Give again, word for word, every line below from the one that has "have hlen : ([]" through the one that has "contribute_effect [] s", both included, and no others.
□ □ □
/-- In an active phase a wire unit loads the header it was composed from and contributes its slice (R71, R105). -/
theorem performChunk_frameBytes {s : State} {h : Header} {slice : List Byte} (ha : isActive s.phase = true)
    (hc : 11 + slice.length ≤ s.params.chunkMax.toNat) :
    performChunk (frameBytes s.params.protocolLowNibble h slice) s = contribute slice (loadHeader h s) := by
  rw [performChunk_frame ha (by rwa [length_frameBytes]) (contents_frameBytes _ h slice), extract_hdrBytes]

/-- Settles O11: the chunk is a frame with the composed header, and it is ignored in an inactive phase. -/
theorem frameHdrIsReceived : Obligations.FrameHdrIsReceived := by
  intro s h slice hc
  rw [exec_frameHdr]
  cases ha : isActive s.phase with
  | true =>
    obtain ⟨t, ht, heffect⟩ := contribute_effect slice (loadHeader h s) (by simp)
    refine ⟨t, (performChunk_frameBytes ha hc).trans ht, fun _ => heffect, fun hph => ?_⟩
    simp [isActive_of_inactive hph] at ha
  | false =>
    refine ⟨_, performChunk_inactive ha (by rwa [length_frameBytes]), fun hph => ?_, fun _ => emit_evNone_effect s⟩
    simp [isActive_of_active hph] at ha

/-- A contribution leaves the header registers (R130). -/
theorem contribute_hdr {bs : List Byte} {s t : State} (h : contribute bs s = .next t) : t.hdr = s.hdr := by
  rcases contribute_cases bs s with ⟨-, he⟩ | ⟨-, -, he⟩ | ⟨-, -, he⟩ | ⟨-, -, he⟩ <;> rw [he] at h <;> cases h <;> rfl

/-- Settles O15: the byte after the marker is `h[0]`, and 0x7E there gives the two fields under the default layout. -/
theorem fifthMarkerByteIsHeader : Obligations.FifthMarkerByteIsHeader := by
  intro s t bytes i hph hlow hi hfifth hlen h
  rw [exec_chunkSync] at h
  obtain ⟨hb, slice, hframe⟩ := exists_contents_frame hi hlen
  have hfits := (chunkFits_iff _ _).1 (performChunk_next h).1
  rw [performChunk_frame (isActive_of_active hph) hfits hframe] at h
  have hdrop := ((contents_frame_iff _ _ _ _).1 hframe).2
  have hh0 : hb.h0 = 0x7E#8 := by
    have hhead : (bytes.drop (i + 4))[0]? = some 0x7E#8 := by rw [List.getElem?_drop]; exact hfifth
    rw [hdrop] at hhead
    exact Option.some.inj hhead
  rw [contribute_hdr h, loadHeader_hdr, hlow]
  constructor
  · apply BitVec.eq_of_toNat_eq
    exact (sharedField_true_toNat hb.h0).trans (by rw [hh0]; rfl)
  · apply BitVec.eq_of_toNat_eq
    have htarget : (extract true hb).target.toNat = hb.h1.toNat * 16 + hb.h0.toNat / 16 := sharedIdent_true_toNat _ _
    rw [BitVec.extractLsb'_toNat, htarget, hh0]
    simp

/-- Settles O16: in an inactive phase and in HUNT any such chunk is ignored; in COLLECT at least one byte is owed, so
the contribution of none leaves the counters. -/
theorem emptyChunkChangesNothing : Obligations.EmptyChunkChangesNothing := by
  intro s hs
  obtain ⟨hregs, -⟩ := hs
  have ⟨_, _, hcollect, _⟩ := hregs
  rw [exec_chunkInstr]
  have hlen : ([] : List Byte).length ≤ s.params.chunkMax.toNat := Nat.zero_le _
  cases ha : isActive s.phase with
  | false => exact ⟨_, performChunk_inactive ha hlen, emit_evNone_effect s⟩
  | true =>
    cases hm : s.hdrMatched with
    | false => exact ⟨_, performChunk_noise ha hm hlen rfl, emit_evNone_effect s⟩
    | true =>
      have hph := hregs.collect_of_matched ha hm
      obtain ⟨-, -, -, hpos, -⟩ := hcollect hph
      obtain ⟨t, ht, htm, hhdr, hports, -, hincomplete, -⟩ :=
        contribute_effect [] s (hregs.receiving_of_collect hph).sum
      obtain ⟨htph, hcode, hoff, hrem, hlen', ⟨-, hbytes⟩, hemit⟩ := hincomplete hpos
      rw [List.length_nil, Nat.sub_zero] at hrem
      refine ⟨t, (performChunk_cont ha hm hlen rfl).trans ht, ?_, hemit, fun a => hbytes a (Nat.lt_or_ge _ _), hports⟩
      exact ⟨htph.trans hph.symm, htm, hhdr, BitVec.eq_of_toNat_eq hrem, BitVec.eq_of_toNat_eq hlen', hcode, hoff⟩

/-! ## The counters -/

/-- Settles O23: with the whole buffer owed, 65535 bytes end at address 65534 and one more is owed by no one. -/
theorem largestFrameFillsTheBuffer : Obligations.LargestFrameFillsTheBuffer := by
  intro s bs hsize hrem hbuf
  obtain ⟨t, ht, -, -, -, hover, -, hcomplete⟩ := contribute_effect bs s (by rw [hsize, hrem, hbuf]; rfl)
  have hrem' : s.remaining.toNat = 65535 := by rw [hrem]; rfl
  constructor
  · intro hlen
    obtain ⟨hph, -, -, hremt, hlent, ⟨hwritten, -⟩, -⟩ := hcomplete (by omega)
    refine ⟨t, ht, hph, by rw [hlent, hsize]; rfl, by rw [hremt]; rfl, fun b hb => ?_⟩
    simpa [hbuf] using hwritten 65534 b hb
  · intro hlen
    obtain ⟨hph, hcode, hoff, -, -, hbytes, -⟩ := hover (by omega)
    exact ⟨t, ht, hph, hcode, by rw [hoff, hsize]; rfl, hbytes⟩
□ □ □
→ **Response**:
  have hlen : ([] : List Byte).length ≤ s.params.chunkMax.toNat := Nat.zero_le _
  cases ha : isActive s.phase with
  | false => exact ⟨_, performChunk_inactive ha hlen, emit_evNone_effect s⟩
  | true =>
    cases hm : s.hdrMatched with
    | false => exact ⟨_, performChunk_noise ha hm hlen rfl, emit_evNone_effect s⟩
    | true =>
      have hph := hregs.collect_of_matched ha hm
      obtain ⟨-, -, -, hpos, -⟩ := hcollect hph
      obtain ⟨t, ht, htm, hhdr, hports, -, hincomplete, -⟩ :=
        contribute_effect [] s (hregs.receiving_of_collect hph).sum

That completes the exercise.